Task description. The required output is every line from the beginning of the entries below through the line that includes "theorem fits_word6 (name", copied exactly.

Supplied data.
= Beginning of Section =

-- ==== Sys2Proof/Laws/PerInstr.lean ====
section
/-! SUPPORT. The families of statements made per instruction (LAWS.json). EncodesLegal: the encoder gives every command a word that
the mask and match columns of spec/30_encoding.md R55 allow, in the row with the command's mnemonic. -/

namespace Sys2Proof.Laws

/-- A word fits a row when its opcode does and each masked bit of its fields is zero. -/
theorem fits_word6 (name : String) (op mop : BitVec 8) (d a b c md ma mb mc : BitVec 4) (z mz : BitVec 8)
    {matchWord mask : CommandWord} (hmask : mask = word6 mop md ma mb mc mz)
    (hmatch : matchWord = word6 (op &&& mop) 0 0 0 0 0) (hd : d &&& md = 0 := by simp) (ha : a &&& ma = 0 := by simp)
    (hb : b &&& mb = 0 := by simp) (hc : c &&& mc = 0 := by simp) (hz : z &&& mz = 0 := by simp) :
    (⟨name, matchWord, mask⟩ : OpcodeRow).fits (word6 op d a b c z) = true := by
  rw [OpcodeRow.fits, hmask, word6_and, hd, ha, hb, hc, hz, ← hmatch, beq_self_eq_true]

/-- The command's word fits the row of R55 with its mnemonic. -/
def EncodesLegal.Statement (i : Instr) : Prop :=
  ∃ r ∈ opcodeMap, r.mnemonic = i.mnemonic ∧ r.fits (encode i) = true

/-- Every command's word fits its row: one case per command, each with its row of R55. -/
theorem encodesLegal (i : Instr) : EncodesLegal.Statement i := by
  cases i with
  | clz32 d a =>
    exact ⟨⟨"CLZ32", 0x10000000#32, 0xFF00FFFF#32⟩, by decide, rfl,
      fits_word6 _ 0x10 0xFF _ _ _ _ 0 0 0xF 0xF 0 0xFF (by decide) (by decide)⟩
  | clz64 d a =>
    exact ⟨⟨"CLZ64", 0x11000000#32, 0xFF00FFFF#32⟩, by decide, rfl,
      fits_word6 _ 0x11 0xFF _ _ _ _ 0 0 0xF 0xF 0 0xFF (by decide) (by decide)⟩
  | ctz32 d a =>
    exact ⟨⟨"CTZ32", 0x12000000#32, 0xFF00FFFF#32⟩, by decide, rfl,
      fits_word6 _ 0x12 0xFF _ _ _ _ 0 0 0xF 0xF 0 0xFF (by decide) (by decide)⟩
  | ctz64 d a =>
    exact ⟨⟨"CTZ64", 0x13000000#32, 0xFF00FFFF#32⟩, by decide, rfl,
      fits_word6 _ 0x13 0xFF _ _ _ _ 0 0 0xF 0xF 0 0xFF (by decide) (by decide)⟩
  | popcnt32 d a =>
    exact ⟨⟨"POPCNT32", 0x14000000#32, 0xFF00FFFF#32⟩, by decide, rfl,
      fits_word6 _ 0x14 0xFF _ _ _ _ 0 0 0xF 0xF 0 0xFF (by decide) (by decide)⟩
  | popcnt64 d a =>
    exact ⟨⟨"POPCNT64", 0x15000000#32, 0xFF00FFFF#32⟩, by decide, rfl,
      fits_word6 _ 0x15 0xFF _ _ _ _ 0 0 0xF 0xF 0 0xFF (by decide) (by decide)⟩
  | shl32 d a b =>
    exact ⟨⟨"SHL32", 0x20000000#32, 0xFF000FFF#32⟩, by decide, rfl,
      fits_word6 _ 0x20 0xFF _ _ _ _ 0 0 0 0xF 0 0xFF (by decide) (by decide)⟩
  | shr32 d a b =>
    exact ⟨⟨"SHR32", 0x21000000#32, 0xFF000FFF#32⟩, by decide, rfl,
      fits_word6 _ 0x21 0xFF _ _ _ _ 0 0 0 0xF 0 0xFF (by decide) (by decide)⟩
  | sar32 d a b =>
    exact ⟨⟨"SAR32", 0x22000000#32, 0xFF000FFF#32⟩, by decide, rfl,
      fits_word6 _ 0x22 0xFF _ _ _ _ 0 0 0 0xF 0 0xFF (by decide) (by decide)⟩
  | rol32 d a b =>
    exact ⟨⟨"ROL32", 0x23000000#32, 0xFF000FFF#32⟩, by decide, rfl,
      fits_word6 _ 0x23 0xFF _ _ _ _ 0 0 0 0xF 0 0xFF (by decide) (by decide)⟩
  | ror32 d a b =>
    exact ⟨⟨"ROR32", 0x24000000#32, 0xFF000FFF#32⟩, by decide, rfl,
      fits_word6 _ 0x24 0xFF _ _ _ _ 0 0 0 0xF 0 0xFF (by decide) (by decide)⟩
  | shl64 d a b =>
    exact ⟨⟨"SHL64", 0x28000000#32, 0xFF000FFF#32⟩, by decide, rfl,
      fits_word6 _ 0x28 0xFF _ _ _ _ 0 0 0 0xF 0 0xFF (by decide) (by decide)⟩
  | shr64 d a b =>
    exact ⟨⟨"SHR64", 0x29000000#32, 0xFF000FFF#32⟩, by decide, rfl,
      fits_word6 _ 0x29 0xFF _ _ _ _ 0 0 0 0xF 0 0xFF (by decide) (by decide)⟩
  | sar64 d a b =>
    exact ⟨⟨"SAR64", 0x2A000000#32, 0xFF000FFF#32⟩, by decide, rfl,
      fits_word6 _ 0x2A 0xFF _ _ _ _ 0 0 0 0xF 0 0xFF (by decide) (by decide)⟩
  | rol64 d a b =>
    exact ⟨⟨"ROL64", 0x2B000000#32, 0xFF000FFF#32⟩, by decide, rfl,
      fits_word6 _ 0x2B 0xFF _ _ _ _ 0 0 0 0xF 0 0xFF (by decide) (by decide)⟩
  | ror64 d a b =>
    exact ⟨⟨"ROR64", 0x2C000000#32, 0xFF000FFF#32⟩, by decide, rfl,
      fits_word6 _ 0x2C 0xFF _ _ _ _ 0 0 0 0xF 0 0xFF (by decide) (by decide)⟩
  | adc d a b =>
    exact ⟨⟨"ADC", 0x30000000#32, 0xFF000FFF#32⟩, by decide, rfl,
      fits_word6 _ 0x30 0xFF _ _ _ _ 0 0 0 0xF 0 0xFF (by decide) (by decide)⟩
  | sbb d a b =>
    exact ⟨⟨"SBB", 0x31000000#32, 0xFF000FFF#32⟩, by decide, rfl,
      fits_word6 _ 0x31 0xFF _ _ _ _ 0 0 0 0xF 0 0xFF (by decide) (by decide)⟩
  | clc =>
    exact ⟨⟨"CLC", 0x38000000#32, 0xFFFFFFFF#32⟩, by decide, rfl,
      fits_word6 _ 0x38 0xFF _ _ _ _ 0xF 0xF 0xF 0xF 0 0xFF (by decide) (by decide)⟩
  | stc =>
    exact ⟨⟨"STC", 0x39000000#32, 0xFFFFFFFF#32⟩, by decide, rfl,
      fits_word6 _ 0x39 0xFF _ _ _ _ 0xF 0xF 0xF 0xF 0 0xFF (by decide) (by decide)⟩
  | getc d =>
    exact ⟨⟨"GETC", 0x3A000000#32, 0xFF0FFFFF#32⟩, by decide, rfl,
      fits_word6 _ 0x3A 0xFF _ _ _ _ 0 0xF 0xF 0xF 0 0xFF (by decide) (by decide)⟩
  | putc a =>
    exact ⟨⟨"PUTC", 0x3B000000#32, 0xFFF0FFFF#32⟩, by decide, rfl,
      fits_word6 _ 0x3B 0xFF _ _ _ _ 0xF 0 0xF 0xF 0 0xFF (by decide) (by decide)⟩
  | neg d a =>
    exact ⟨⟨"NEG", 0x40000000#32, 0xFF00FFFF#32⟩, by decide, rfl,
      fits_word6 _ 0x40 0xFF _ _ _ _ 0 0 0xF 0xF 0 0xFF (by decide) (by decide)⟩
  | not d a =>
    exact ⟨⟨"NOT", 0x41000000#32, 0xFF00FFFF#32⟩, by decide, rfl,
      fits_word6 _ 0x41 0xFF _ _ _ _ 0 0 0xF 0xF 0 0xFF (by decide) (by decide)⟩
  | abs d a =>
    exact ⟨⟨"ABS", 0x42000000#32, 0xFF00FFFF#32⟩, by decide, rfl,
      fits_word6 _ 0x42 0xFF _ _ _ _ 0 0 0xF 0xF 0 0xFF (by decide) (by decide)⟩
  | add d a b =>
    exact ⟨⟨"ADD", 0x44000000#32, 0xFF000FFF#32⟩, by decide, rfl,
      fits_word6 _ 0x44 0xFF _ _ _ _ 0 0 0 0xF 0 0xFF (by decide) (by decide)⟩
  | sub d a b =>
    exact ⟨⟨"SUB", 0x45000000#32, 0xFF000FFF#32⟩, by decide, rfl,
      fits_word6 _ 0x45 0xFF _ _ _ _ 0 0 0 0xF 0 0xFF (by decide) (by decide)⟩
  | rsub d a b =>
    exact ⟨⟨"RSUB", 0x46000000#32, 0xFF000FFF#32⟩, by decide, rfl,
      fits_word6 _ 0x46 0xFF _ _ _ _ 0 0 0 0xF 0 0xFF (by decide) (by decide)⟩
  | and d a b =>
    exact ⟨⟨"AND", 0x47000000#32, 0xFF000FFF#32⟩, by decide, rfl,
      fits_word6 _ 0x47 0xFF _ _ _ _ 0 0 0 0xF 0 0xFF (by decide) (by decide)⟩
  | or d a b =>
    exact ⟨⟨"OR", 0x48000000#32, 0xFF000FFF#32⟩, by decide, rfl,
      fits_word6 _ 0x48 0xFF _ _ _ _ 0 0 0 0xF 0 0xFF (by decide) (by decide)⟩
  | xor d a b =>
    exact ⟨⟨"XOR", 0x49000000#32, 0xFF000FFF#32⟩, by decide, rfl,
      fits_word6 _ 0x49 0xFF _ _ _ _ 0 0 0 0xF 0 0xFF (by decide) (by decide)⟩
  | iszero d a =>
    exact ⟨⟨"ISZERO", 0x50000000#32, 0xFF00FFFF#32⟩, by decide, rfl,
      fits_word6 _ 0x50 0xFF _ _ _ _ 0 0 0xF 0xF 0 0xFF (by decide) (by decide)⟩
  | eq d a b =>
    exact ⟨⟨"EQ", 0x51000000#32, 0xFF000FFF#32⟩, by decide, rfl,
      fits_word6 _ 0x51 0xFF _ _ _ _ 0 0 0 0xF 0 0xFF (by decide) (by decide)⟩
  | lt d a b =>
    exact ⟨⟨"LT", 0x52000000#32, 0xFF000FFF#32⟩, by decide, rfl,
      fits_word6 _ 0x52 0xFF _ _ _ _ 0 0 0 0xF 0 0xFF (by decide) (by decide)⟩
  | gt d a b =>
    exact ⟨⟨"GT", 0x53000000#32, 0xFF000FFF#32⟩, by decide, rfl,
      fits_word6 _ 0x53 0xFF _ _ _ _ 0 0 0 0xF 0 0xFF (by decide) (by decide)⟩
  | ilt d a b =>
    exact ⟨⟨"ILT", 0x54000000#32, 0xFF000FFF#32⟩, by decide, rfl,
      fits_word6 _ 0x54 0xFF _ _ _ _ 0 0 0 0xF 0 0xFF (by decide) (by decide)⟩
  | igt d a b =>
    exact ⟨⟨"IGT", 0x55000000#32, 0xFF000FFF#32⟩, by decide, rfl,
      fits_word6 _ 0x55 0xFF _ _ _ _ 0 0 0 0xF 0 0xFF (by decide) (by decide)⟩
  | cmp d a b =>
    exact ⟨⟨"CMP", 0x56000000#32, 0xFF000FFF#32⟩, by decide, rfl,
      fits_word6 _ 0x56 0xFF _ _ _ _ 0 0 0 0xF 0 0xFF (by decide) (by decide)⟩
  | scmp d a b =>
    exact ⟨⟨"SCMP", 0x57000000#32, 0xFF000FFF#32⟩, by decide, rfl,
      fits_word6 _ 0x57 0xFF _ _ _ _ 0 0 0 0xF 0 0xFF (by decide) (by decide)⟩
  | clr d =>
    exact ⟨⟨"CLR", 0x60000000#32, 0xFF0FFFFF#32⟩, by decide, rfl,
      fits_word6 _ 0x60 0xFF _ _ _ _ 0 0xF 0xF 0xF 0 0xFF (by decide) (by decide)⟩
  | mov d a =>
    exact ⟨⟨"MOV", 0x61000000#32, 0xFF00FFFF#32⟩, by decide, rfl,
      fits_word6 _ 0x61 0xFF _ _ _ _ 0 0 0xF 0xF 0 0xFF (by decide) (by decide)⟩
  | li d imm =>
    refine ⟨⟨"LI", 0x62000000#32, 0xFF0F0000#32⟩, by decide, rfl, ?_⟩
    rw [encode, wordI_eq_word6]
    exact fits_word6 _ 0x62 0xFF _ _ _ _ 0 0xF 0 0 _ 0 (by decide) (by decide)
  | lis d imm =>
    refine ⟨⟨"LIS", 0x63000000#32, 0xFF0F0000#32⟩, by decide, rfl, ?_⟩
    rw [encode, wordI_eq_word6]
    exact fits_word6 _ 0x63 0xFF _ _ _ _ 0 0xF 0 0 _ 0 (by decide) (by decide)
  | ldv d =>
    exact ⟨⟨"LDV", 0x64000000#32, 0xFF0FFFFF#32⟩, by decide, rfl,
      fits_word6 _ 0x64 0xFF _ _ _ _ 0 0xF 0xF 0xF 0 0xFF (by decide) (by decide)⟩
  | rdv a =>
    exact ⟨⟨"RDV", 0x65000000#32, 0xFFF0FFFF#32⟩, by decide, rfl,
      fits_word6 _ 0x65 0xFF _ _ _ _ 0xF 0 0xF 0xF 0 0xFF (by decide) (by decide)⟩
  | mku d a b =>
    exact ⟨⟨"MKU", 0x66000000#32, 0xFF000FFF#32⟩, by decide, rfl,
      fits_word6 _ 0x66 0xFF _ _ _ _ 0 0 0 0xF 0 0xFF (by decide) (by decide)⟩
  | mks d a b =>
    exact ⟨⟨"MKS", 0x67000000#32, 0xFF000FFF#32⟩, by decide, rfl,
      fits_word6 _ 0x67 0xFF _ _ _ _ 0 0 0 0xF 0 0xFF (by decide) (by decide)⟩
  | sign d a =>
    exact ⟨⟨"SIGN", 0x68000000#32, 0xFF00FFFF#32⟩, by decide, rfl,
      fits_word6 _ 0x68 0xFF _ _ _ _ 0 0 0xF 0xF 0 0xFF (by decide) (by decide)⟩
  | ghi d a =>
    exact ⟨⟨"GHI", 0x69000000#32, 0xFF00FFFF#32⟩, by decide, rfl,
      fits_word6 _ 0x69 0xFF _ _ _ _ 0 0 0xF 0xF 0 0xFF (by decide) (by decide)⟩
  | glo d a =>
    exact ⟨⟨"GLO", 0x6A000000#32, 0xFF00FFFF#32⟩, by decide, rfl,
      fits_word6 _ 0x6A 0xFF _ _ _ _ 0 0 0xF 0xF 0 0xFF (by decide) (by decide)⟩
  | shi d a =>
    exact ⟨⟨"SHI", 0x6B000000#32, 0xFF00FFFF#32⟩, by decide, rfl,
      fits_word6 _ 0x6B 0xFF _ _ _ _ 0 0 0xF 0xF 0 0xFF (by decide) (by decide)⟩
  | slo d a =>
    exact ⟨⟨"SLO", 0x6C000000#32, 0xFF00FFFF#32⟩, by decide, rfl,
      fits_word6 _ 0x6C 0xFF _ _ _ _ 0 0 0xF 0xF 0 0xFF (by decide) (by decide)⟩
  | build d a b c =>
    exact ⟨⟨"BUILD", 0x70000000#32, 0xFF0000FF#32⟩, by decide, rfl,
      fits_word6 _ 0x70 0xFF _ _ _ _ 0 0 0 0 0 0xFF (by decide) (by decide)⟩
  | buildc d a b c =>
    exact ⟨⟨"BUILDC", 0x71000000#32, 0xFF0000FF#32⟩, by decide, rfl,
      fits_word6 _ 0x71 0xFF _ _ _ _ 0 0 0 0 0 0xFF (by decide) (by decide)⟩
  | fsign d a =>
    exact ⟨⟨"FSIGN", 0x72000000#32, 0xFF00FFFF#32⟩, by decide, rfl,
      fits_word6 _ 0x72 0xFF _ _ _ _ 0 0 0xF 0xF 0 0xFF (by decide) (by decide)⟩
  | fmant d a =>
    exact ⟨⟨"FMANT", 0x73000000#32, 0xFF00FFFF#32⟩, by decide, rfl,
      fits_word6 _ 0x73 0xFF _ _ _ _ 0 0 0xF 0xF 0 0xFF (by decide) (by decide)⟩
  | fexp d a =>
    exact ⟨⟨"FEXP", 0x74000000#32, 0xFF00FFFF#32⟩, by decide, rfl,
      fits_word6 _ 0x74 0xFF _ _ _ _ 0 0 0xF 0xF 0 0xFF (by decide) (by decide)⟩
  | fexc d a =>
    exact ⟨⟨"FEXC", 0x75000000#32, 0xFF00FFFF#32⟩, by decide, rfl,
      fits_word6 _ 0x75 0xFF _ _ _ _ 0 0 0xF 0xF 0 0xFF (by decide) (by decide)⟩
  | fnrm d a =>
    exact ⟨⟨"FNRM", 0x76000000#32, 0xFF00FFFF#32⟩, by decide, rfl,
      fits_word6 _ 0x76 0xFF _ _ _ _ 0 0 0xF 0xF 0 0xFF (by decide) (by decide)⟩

= End of Section =

Task solution.
-- ==== Sys2Proof/Laws/PerInstr.lean ====
section
/-! SUPPORT. The families of statements made per instruction (LAWS.json). EncodesLegal: the encoder gives every command a word that
the mask and match columns of spec/30_encoding.md R55 allow, in the row with the command's mnemonic. -/

namespace Sys2Proof.Laws

/-- A word fits a row when its opcode does and each masked bit of its fields is zero. -/
theorem fits_word6 (name : String) (op mop : BitVec 8) (d a b c md ma mb mc : BitVec 4) (z mz : BitVec 8)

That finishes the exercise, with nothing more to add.